I'm trying to implement an LRU cache with doubly linked list and hash map. The doubly linked list is quite simple to implement by following the official example using jitclass. However, some bug in the bug made me check the logic in the linked list implementation. In the end, I'm able to reproduce the issue with the following minimal example:
from numba import int32, deferred_type, optional
from numba.experimental import jitclass
node_type = deferred_type()
@jitclass([
('key', int32),
('value', int32),
('next', optional(node_type))
])
class LinkedNode:
def __init__(self, key, value, next):
self.key = key
self.value = value
self.next = next
node_type.define(LinkedNode.class_type.instance_type)
def print_node(node):
print(hex(id(node)), f'node({node.key}, {node.value})')
def foo():
head = LinkedNode(-1, -1, None)
curr = head
for i in range(10):
new_node = LinkedNode(i, i, None)
curr.next = new_node
curr = new_node
node = head
for i in range(10):
node = node.next
print_node(node)
foo()
If you save it in a .py file and run it from terminal, you will get some weird result like the following:
$ python minimal_example.py
0x191a8ac7760 node(0, 0)
0x191a8ac76d0 node(1, 1)
0x191a8ac7760 node(2, 2)
0x191a8ac76d0 node(3, 3)
0x191a8ac7760 node(4, 4)
0x191a8ac76d0 node(5, 5)
0x191a8ac7760 node(6, 6)
0x191a8ac76d0 node(7, 7)
0x191a8ac7760 node(8, 8)
0x191a8ac76d0 node(9, 9)
Basically a head node is defined, then 10 more nodes are linked sequentially. But checking the address with id
, shows that there are only 2 unique objects. And the content of nodes looks correct.

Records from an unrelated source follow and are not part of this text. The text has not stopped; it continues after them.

/-- The time tree (R558 to R562): a follower's `TREQ` goes to the parent; the parent answers with t2 in `ARG` over the port the request
came from; from t1 to t4 the follower computes offset and delay and applies them; a locked base slews within 100 ppm so that the offset
vanishes over the interval, an unlocked one steps forward beyond 4,000 ticks, holds still below −4,000 and slews between, and locks
after 8 good comparisons in a row; beyond 4,000 ticks, or after 1 ms without an exchange, the lock is lost with a record; a write that
changes `ROLE` or `PARENT` clears it without one. Without a frame, with one whose CRC fails (dropped and counted), without a parent that is
UP, or with an answer to no exchange of this package, nothing else happens. -/
def Sys2Proof.Claims.TimeTree : Prop :=
  (∀ s : State, PkgHere s → s.isRoot = false → s.parentPort < 36 → s.portUp s.parentPort = true →
    ∃ (t : State) (b : BufFrame) (q : Nat), Sys2Proof.Machine.exec .tmExchange s = .next (s.leave t) ∧
      (t.fr (s.parentPort / 18)).buf = (s.fr (s.parentPort / 18)).buf ++ [b] ∧ b.port = s.parentPort ∧ b.frame.hdr.op = 0x60 ∧
      b.frame.hdr.tc = 4 ∧ b.frame.hdr.dpkg.toNat = s.rfld (flReg s.parentPort 0) 50 14 ∧ b.frame.hdr.spkg = BitVec.ofNat 14 s.pkg ∧
      b.frame.hdr.seq = BitVec.ofNat 24 q ∧ t.tm = { s.tm with seq := q, t1 := none }) ∧
  (∀ (s u : State) (f : Nat) (x : InFrame), TimeFrame s f 0x60 x u → x.port < 36 → u.portUp x.port = true →
    ∃ (t : State) (b : BufFrame), Sys2Proof.Machine.exec (.treq f) s = .next (s.leave t) ∧ (t.fr f).buf = (u.fr f).buf ++ [b] ∧
      b.port = x.port ∧ b.frame.hdr.op = 0x61 ∧ b.frame.hdr.tc = respTc x.frame.hdr.tc ∧ b.frame.hdr.arg = x.at_ ∧
      b.frame.hdr.seq = x.frame.hdr.seq ∧ b.frame.hdr.dpkg = x.frame.hdr.spkg ∧ b.frame.payload.length = 8) ∧
  (∀ s : State, PkgHere s → (s.isRoot = true ∨ 36 ≤ s.parentPort ∨ s.portUp s.parentPort = false) →
    Sys2Proof.Machine.exec .tmExchange s = .next (s.leave s)) ∧
  (∀ e : (Nat → Instr) × Byte, e ∈ [(.treq, 0x60), (.tresp, 0x61)] → ∀ (s : State) (f : Nat), f < 2 → PkgHere s →
    (s.takeFrame f e.2 = none → Sys2Proof.Machine.exec (e.1 f) s = .next (s.leave s)) ∧
    (∀ x u, s.takeFrame f e.2 = some (x, u) → x.frame.crc ≠ jcrc x.frame.hdr x.frame.payload →
      Sys2Proof.Machine.exec (e.1 f) s = .next (s.leave (u.bump (frReg f 0x20) 0 16 1)))) ∧
  (∀ (s u : State) (f : Nat) (x : InFrame),
    (TimeFrame s f 0x60 x u → (36 ≤ x.port ∨ u.portUp x.port = false) → Sys2Proof.Machine.exec (.treq f) s = .next (s.leave u)) ∧
    (TimeFrame s f 0x61 x u → (u.tm.t1 = none ∨ u.isRoot = true ∨ u.tm.seq ≠ x.frame.hdr.seq.toNat) →
      Sys2Proof.Machine.exec (.tresp f) s = .next (s.leave u))) ∧
  (∀ s : State, PkgHere s → Sys2Proof.Machine.exec (.packageTimeCompare 6) s = .next (s.leave s)) ∧
  (∀ (s u : State) (f : Nat) (x : InFrame) (t1 : Word), TimeFrame s f 0x61 x u → u.tm.t1 = some t1 → u.isRoot = false →
    u.tm.seq = x.frame.hdr.seq.toNat →
    let i := fun (w : Word) => (w.toNat : Int)
    let t2 := i x.frame.hdr.arg
    let t3 := (leNat (x.frame.payload.take 8) : Int)
    let theta2 := t2 - i t1 + (t3 - i x.at_)
    let delay := divOpen (i x.at_ - i t1 - (t3 - t2)) 2
    let v := (u.setTm { u.tm with t1 := none, lastX := u.now 6 }).setReg (regAt .tm 0 0x20) (wdInt (divOpen theta2 2))
    Sys2Proof.Machine.exec (.tresp f) s = .next (s.leave
      ((v.setRfld (regAt .tm 0 0x28) 0 32 (delay % (2 ^ 32 : Nat)).toNat).applyTheta 6 rateNominal theta2 25600).settle)) ∧
  (∀ (s : State) (d : Nat), d < 8 → d ≠ 6 → s.alive = true → Sys2Proof.Machine.exec (.packageTimeCompare d) s =
    .next (s.leave ((if d = 7 then s.setReg (regAt .tm 1 0x20) (wdInt (((s.now 6).toNat : Int) - (s.now d).toNat)) else s).applyTheta d
      (s.rate 6) (2 * (((s.now 6).toNat : Int) - (s.now d).toNat)) 1600).settle)) ∧
  (∀ s : State, PkgHere s →
    (s.isRoot = false → s.locked 6 = true → s.tm.lastX.toNat + 4000000 ≤ (s.now 6).toNat →
      Sys2Proof.Machine.exec .tmLockTimeout s = .next (s.leave (s.unlock 6).settle)) ∧
    ((s.isRoot = true ∨ s.locked 6 = false ∨ (s.now 6).toNat < s.tm.lastX.toNat + 4000000) →
      Sys2Proof.Machine.exec .tmLockTimeout s = .next (s.leave s)) ∧
    (∀ v : Word, s.launched = true → Sys2Proof.Machine.exec (.tmCtrlWrite v) s = .next (s.leave s)) ∧
    (∀ v : Word, s.launched = false → ∃ t : State, Sys2Proof.Machine.exec (.tmCtrlWrite v) s = .next (s.leave t) ∧
      t.tmCtrl = v &&& wd (mask 10 8 + mask 5 0) ∧ t.err = s.err ∧
      (bit s.tmCtrl 8 ≠ bit v 8 ∨ fld s.tmCtrl 0 6 ≠ fld v 0 6 → t.locked 6 = bit v 8) ∧
      (bit s.tmCtrl 8 = bit v 8 → fld s.tmCtrl 0 6 = fld v 0 6 → t.tm = s.tm))) ∧
  (∀ (s : State) (d ref cycles : Nat) (theta2 : Int),
    let t := s.applyTheta d ref theta2 cycles
    let r := clampRate ((ref : Int) + divOpen (theta2 * 2 ^ 32) (2 * cycles))
    (s.locked d = true → theta2.natAbs ≤ 8000 → t.rate d = r ∧ t.time = s.time ∧ t.err = s.err ∧ t.locked d = true) ∧
    (s.locked d = false → -8000 ≤ theta2 → theta2 ≤ 8000 → (0 ≤ theta2 ∨ s.tm.holds.contains d = false) →
      t.rate d = r ∧ t.time = s.time ∧ t.tm.holds.contains d = false) ∧
    (s.locked d = false → (theta2 < -8000 ∨ theta2 < 0 ∧ s.tm.holds.contains d = true) → t.tm.holds.contains d = true ∧ t.time = s.time) ∧
    (s.locked d = false → 8000 < theta2 → t = let u := (s.setTm { s.tm with
        holds := s.tm.holds.filter (· != d) }).stepTime d (divOpen theta2 2).toNat
      u.setTm { u.tm with good := u.tm.good.set d 0 }) ∧
    (s.locked d = true → theta2 < -8000 → t.locked d = false ∧ t.time = s.time ∧
      ∃ x : Rec, x ∈ t.err.fresh ∧ x.code = Code.TM_UNLOCK ∧ x.die = d) ∧
    (theta2.natAbs ≤ 4 → t.tm.good.get 0 d = s.tm.good.get 0 d + 1 ∧ (7 ≤ s.tm.good.get 0 d → t.locked d = true)) ∧
    (4 < theta2.natAbs → t.tm.good.get 0 d = 0) ∧
    rateNominal - 1073741 ≤ r ∧ r ≤ rateNominal + 1073741)

/-- PTP and `SYNC_IO` (R565, R771, R772): a following root takes its offset from the four time stamps of its master; time stamps have 1 ns
resolution; a 1PPS edge is stamped and a following root slews to the nearest second; 2 s without an edge is recorded and leaves the
nominal rate; the output rises at the multiples of `CLK_SYNC.PERIOD`. -/
def Sys2Proof.Claims.OutsideTime : Prop :=
  (∀ (s : State) (via : PtpVia), s.alive = true → s.isRoot = true → bit s.tmCtrl 9 = true →
    (∀ t1 : Word, Sys2Proof.Machine.exec (.ptpMessage 0 ⟨via, .sync t1⟩) s = .next (s.leave
      ((s.setTm { s.tm with ptpT1 := some t1, ptpT2 := some (s.ptpNow 0), ptpT3 := some (s.ptpNow 0) }).hostSend 0
        (.ptp ⟨via, .delayReq⟩)).settle)) ∧
    Sys2Proof.Machine.exec (.ptpMessage 0 ⟨via, .syncTwoStep⟩) s = .next (s.leave
      (s.setTm { s.tm with ptpT1 := none, ptpT2 := some (s.ptpNow 0), ptpT3 := none }).settle) ∧
    (∀ t1 t2 : Word, s.tm.ptpT2 = some t2 → Sys2Proof.Machine.exec (.ptpMessage 0 ⟨via, .followUp t1⟩) s = .next (s.leave
      ((s.setTm { s.tm with ptpT1 := some t1, ptpT3 := some (s.ptpNow 0) }).hostSend 0 (.ptp ⟨via, .delayReq⟩)).settle)) ∧
    (∀ t1 t2 t3 t4 : Word, s.tm.ptpT1 = some t1 → s.tm.ptpT2 = some t2 → s.tm.ptpT3 = some t3 →
      Sys2Proof.Machine.exec (.ptpMessage 0 ⟨via, .delayResp t4⟩) s = .next (s.leave
        ((s.setTm { s.tm with ptpT1 := none, ptpT2 := none, ptpT3 := none }).rootTheta
          ((t1.toNat : Int) - t2.toNat + ((t4.toNat : Int) - t3.toNat))).settle))) ∧
  (∀ (s : State) (via : PtpVia), s.alive = true → bit s.tmCtrl 10 = true → Sys2Proof.Machine.exec (.ptpMessage 1 ⟨via, .delayReq⟩) s =
    .next (s.leave (s.hostSend 1 (.ptp ⟨via, .delayResp (s.ptpNow 1)⟩)).settle)) ∧
  (∀ (s : State) (f : Nat) (m : PtpMsg), f < 2 → PkgHere s →
    let slave := f = 0 ∧ s.isRoot = true ∧ bit s.tmCtrl 9 = true
    let master := f = 1 ∧ bit s.tmCtrl 10 = true
    ((¬ slave ∧ ¬ master) ∨ (slave ∧ (m.kind = .delayReq ∨ m.kind = .announce)) ∨ (master ∧ m.kind ≠ .delayReq) ∨
        (slave ∧ (∃ t1, m.kind = .followUp t1) ∧ s.tm.ptpT2 = none) ∨
        (slave ∧ (∃ t4, m.kind = .delayResp t4) ∧ (s.tm.ptpT1 = none ∨ s.tm.ptpT2 = none ∨ s.tm.ptpT3 = none)) →
      Sys2Proof.Machine.exec (.ptpMessage f m) s = .next (s.leave s))) ∧
  (∀ (s : State) (f : Nat), (s.ptpNow f).toNat % 4 = 0 ∧ (s.ptpNow f).toNat ≤ (s.now (fdDie f)).toNat ∧
    (s.now (fdDie f)).toNat < (s.ptpNow f).toNat + 4) ∧
  (∀ s : State, PkgHere s →
    (s.part.strapOut = true → Sys2Proof.Machine.exec .ppsEdge s = .next (s.leave s)) ∧
    (s.part.strapOut = false → ∃ t : State, Sys2Proof.Machine.exec .ppsEdge s = .next (s.leave t) ∧
      t.reg (regAt .clk 0 0x10) = s.now 6 ∧ t.rfld (regAt .clk 0 0) 0 1 = 1 ∧ t.tm.ppsAt = some (s.now 6) ∧
      (s.followsPps = true → t.rate 6 = clampRate ((rateNominal : Int) + divOpen (toSecond (s.now 6).toNat * 2 ^ 32) 1600000000)) ∧
      (s.followsPps = false → t.rate 6 = s.rate 6)) ∧
    (∀ w : Word, s.tm.ppsAt = some w → s.rfld (regAt .clk 0 0) 0 1 = 1 → w.toNat + 8000000000 ≤ (s.now 6).toNat →
      ∃ (t : State) (r : Rec), Sys2Proof.Machine.exec .ppsLost s = .next (s.leave t.settle) ∧ t.rfld (regAt .clk 0 0) 0 1 = 0 ∧
        t.err.fresh = [r] ∧ r.code = Code.CLK_PPS_LOST ∧ r.kind = 7 ∧ (s.followsPps = true → t.rate 6 = rateNominal)) ∧
    ((∀ w : Word, s.tm.ppsAt = some w → s.rfld (regAt .clk 0 0) 0 1 = 0 ∨ (s.now 6).toNat < w.toNat + 8000000000) →
      Sys2Proof.Machine.exec .ppsLost s = .next (s.leave s)) ∧
    ((s.part.strapOut = false ∨ s.rfld (regAt .clk 0 0x08) 0 40 = 0) → Sys2Proof.Machine.exec .syncPulse s = .next (s.leave s)) ∧
    (s.part.strapOut = true → 0 < s.rfld (regAt .clk 0 0x08) 0 40 → ∃ n, Sys2Proof.Machine.exec .syncPulse s =
        .next (s.leave { s with power := { s.power with syncOut := n * s.rfld (regAt .clk 0 0x08) 0 40 } }) ∧
      n * s.rfld (regAt .clk 0 0x08) 0 40 ≤ (s.now 6).toNat ∧ (s.now 6).toNat < (n + 1) * s.rfld (regAt .clk 0 0x08) 0 40)) ∧
  (∀ n : Nat, ((n : Int) + toSecond n) % 4000000000 = 0 ∧ (toSecond n).natAbs ≤ 2000000000)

My question is: Why does this happen? Is it because of some internal implementation of numba's jitclass, or CPython?
Additional notes:
I notice a similar issue here: Object comparison in numba jitclass. I can mitigate the same issue with my newly added key
attribute. I'm only trying to understand why this happens.
It is not a bug but an artefact of the way Numba works internally. Indeed, id
gives you the address of a Python object but Numba does not operate on Python object internally but its own C types. Python objects are just wrapper types so to be used from a Python code. Your loop create new temporary Python objects for each iteration. Only two Python objects are needed: node
and node.next
. The previous objects are deleted due to reference counting. The allocator of CPython recycle the addresses because reusing addresses it generally more efficient (due to cache locality). The new objects are different and refer to different Numba object address internally but the address are the same. A similar effect often happen in C/C++ when objects are created on the stack. It does not happen with a pure-Python code because Python operate on persistent objects and not wrappers. Note that the creation of temporary objects and JIT function calls for each iteration is not very efficient and thus I expect the code not to be much faster with Numba. By the way, the effect would disappear if foo
was a njit
function.
Put it shortly, id(node)
does not works the way you think. It operates on wrapper Numba objects so is not very useful here.